* Prompt: Your response should reproduce every line of the entries that contains the word "commands".

* Data to examine:
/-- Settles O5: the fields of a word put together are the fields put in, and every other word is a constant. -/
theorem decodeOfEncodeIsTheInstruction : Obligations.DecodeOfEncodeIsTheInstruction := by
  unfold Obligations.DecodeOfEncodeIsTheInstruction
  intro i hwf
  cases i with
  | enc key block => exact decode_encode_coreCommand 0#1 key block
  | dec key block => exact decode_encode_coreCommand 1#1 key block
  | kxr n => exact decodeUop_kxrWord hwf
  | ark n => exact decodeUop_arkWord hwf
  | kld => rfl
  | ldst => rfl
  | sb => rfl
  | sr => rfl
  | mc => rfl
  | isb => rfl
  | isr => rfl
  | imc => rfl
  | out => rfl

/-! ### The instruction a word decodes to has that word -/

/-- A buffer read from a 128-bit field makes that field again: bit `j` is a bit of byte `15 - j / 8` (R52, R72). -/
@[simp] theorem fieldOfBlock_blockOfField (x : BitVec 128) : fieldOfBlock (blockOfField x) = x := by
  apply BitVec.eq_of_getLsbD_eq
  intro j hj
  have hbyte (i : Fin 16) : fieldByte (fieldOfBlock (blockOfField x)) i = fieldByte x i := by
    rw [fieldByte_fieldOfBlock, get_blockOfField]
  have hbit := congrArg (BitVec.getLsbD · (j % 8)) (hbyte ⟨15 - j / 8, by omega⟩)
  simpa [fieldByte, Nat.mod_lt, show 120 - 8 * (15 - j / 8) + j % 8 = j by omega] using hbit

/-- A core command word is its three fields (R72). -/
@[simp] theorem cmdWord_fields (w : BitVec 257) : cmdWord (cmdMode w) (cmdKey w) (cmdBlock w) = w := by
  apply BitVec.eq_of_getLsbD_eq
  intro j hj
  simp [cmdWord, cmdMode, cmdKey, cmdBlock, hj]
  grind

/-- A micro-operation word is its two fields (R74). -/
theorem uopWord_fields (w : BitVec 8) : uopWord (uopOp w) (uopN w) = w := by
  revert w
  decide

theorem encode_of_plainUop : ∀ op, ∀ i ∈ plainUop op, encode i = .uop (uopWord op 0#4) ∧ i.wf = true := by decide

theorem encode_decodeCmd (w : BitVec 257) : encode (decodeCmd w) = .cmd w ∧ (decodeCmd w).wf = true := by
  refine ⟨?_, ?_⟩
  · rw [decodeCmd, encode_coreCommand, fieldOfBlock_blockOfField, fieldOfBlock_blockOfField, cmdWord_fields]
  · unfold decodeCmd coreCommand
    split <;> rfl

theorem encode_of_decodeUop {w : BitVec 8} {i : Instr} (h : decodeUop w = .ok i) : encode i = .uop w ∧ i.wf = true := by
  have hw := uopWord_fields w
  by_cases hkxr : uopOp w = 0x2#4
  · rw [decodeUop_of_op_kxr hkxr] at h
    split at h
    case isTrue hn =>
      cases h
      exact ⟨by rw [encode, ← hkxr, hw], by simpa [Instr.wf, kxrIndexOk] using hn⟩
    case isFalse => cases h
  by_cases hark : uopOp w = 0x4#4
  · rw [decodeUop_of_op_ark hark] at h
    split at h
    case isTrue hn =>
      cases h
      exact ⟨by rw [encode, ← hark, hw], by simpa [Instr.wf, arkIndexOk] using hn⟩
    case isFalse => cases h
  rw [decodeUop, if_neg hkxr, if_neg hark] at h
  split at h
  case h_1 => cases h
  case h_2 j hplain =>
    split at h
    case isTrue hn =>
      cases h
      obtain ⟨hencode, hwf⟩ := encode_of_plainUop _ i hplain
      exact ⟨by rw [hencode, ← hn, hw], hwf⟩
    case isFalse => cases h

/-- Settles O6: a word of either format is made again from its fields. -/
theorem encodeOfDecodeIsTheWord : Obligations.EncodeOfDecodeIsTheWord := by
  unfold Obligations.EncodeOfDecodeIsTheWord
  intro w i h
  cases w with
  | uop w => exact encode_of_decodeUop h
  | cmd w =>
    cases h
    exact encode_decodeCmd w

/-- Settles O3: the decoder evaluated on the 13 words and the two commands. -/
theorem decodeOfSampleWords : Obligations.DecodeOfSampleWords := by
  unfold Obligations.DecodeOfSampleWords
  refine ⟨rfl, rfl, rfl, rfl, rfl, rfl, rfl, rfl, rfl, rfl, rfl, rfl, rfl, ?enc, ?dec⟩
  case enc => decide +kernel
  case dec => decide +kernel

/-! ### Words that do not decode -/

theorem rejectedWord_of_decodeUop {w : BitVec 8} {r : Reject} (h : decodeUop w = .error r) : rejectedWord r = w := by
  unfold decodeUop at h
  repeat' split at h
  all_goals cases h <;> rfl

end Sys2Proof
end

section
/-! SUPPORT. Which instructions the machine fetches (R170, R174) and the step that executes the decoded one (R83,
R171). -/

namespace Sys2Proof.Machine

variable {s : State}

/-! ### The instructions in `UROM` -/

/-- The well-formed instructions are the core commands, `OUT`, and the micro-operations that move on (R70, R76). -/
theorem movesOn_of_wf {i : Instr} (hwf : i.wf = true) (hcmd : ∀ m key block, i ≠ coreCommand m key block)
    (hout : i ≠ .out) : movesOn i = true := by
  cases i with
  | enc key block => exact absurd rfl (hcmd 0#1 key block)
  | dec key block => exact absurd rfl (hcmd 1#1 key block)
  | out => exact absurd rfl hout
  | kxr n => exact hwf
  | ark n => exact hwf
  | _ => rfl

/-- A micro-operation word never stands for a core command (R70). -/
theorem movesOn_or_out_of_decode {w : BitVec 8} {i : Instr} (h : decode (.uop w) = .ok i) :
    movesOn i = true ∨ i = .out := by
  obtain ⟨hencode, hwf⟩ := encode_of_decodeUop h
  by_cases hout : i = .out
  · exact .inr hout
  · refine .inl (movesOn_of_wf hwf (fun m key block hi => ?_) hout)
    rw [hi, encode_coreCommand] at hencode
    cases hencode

* Output for this exercise:
/-- Settles O3: the decoder evaluated on the 13 words and the two commands. -/
/-- The well-formed instructions are the core commands, `OUT`, and the micro-operations that move on (R70, R76). -/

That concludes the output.